A growing “unsung army” of 1 million people with full-time care responsibilities needs better support, according to a report that one in three unpaid carers from poor backgrounds are unable to work because of their duties.
The trend is a result of an aging society and rising illness and disability concentrated among the poorest half of the nation’s working-age households, research by the Resolution Foundation found.
Nearly one in three working-age adults in low-income households has a disability, compared with fewer than one in five in better-off households, the thinktank said.
In modest households, 1 million people have caregiving responsibilities of 35 hours or more a week – the equivalent of a full-time job – making securing paid work a challenge.
Mike Brewer, deputy chief executive of the Resolution Foundation, said: “Britain is aging and sicker, but a large proportion of its population is disabled.
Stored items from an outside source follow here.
-- ==== Sys2Proof/Decode.lean ====
section
/-! DEFINITION. Decoding an event word and encoding an event (spec/30_encoding.md R50 to R56 and R65). Decoding is
total: every 40-bit word is an event (R56). -/

namespace Sys2Proof

/-- OP, EV[2:0] (R50). -/
def evOp (w : EventWord) : BitVec 3 := w.extractLsb' 0 3

/-- DIR, EV[3] (R50). -/
def evDir (w : EventWord) : BitVec 1 := w.extractLsb' 3 1

/-- ARG, EV[7:4] (R50). -/
def evArg (w : EventWord) : BitVec 4 := w.extractLsb' 4 4

/-- TS, EV[39:8] (R50). -/
def evTs (w : EventWord) : Timestamp := w.extractLsb' 8 32

/-- ARG[0], which ENABLE and SETERR read (R53). -/
def evArg0 (w : EventWord) : Bool := (evArg w).getLsbD 0

/-- The decoding procedure of R65. An EDGE keeps its whole TS field: the prologue takes its low TS_WIDTH bits (R81, log 6). -/
def decode (w : EventWord) : Instr :=
  match (evOp w).toFin with
  | 0 => .nop
  | 1 => if evDir w = 0#1 then .edgeRise (evTs w) else .edgeFall (evTs w)
  | 2 => .timeout (evArg w)
  | 3 => .enable (evArg0 w)
  | 4 => .setErr (evArg0 w)
  | 5 => .close
  | 6 => .rsvd6
  | 7 => .rsvd7

/-- The event of a row of the opcode table whose bits are w (bit 0 the least significant bit of EV). Every row is one 40-bit
word, and the bits above nbits are 0. A longer word is no event word (R50: one event word length). -/
def decodeTableWord (nbits w : Nat) : Option Instr :=
  if nbits ≤ 40 then some (decode (BitVec.ofNat 40 (w % 2 ^ nbits))) else none

/-- The event word {TS, ARG, DIR, OP} (R50). -/
def packEvent (ts : Timestamp) (arg : BitVec 4) (dir : BitVec 1) (op : BitVec 3) : EventWord :=
  ts ++ arg ++ dir ++ op

/-- A one-bit argument in ARG[0], ARG[3:1] = 0 (R53, R57). -/
def arg1 (b : Bool) : BitVec 4 := if b then 1#4 else 0#4

/-- The word the trace syntax writes for an event: every bit that R51 to R53 do not read is 0 (R55, R57). TS is the whole t of R57,
for every TS_WIDTH: R57 writes TS = t for every t < 2^32 and reads no width, where R55 has TS[31:W] written as 0 (DESIGN CHOICE,
log 13). An assembler refuses the reserved opcodes (R57); their words here are the rows of R51. -/
def encode : Instr → EventWord
  | .nop => packEvent 0#32 0#4 0#1 0b000#3
  | .edgeRise ts => packEvent ts 0#4 0#1 0b001#3
  | .edgeFall ts => packEvent ts 0#4 1#1 0b001#3
  | .timeout g => packEvent 0#32 g 0#1 0b010#3
  | .enable x => packEvent 0#32 (arg1 x) 0#1 0b011#3
  | .setErr e => packEvent 0#32 (arg1 e) 0#1 0b100#3
  | .close => packEvent 0#32 0#4 0#1 0b101#3
  | .rsvd6 => packEvent 0#32 0#4 0#1 0b110#3
  | .rsvd7 => packEvent 0#32 0#4 0#1 0b111#3

end Sys2Proof
end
While these trends affect the whole of society, they are most prevalent in the poorest half of working-age households across the country.
“While we talk a lot about the effects of aging and illness, the implications for demand for unpaid care are largely absent from the political debate.
“That’s despite Britain’s 1 million ‘unsung army’ doing at least 35 hours of unpaid care work every week – the equivalent of a full-time job.
“Just as we have done with working parents in recent decades, it is time to provide better support for these caregivers and their families.”
In response, a government spokesman said: “We understand the huge difference carers make, as well as the struggles they face.
“That is why we have delivered the biggest cash increase to the earnings threshold for Carers Allowance, but unpaid carers can also get support through the Better Care Fund, including short breaks and respite services.
“In addition, we are reviewing the implementation of carer’s leave and considering the benefits of introducing paid carer’s leave.”
In 2024, A Guardian Inquiry Tens of thousands of unpaid carers, many of them already living in poverty, have been left with huge bills for thousands of pounds in overpayments as a result of Department for Work and Pensions failures.
Despite Peter Schofield, the DWP’s permanent secretary, promising in 2019 that the new technology would eradicate the problem of overpayments, those affected have unwittingly fallen foul of the income rules.
In the five years since the Verify Earnings and Pensions tool, known as VEP, was introduced as a solution to problems with carers’ allowance, 262,000 overpayments totaling more than £325m have been recovered from carers and 600 carers have been prosecuted and received criminal records, according to the National Audi office.
As a result of the inquiry, Labor set up an independent review of the allowance and raised the income limit for those claiming it.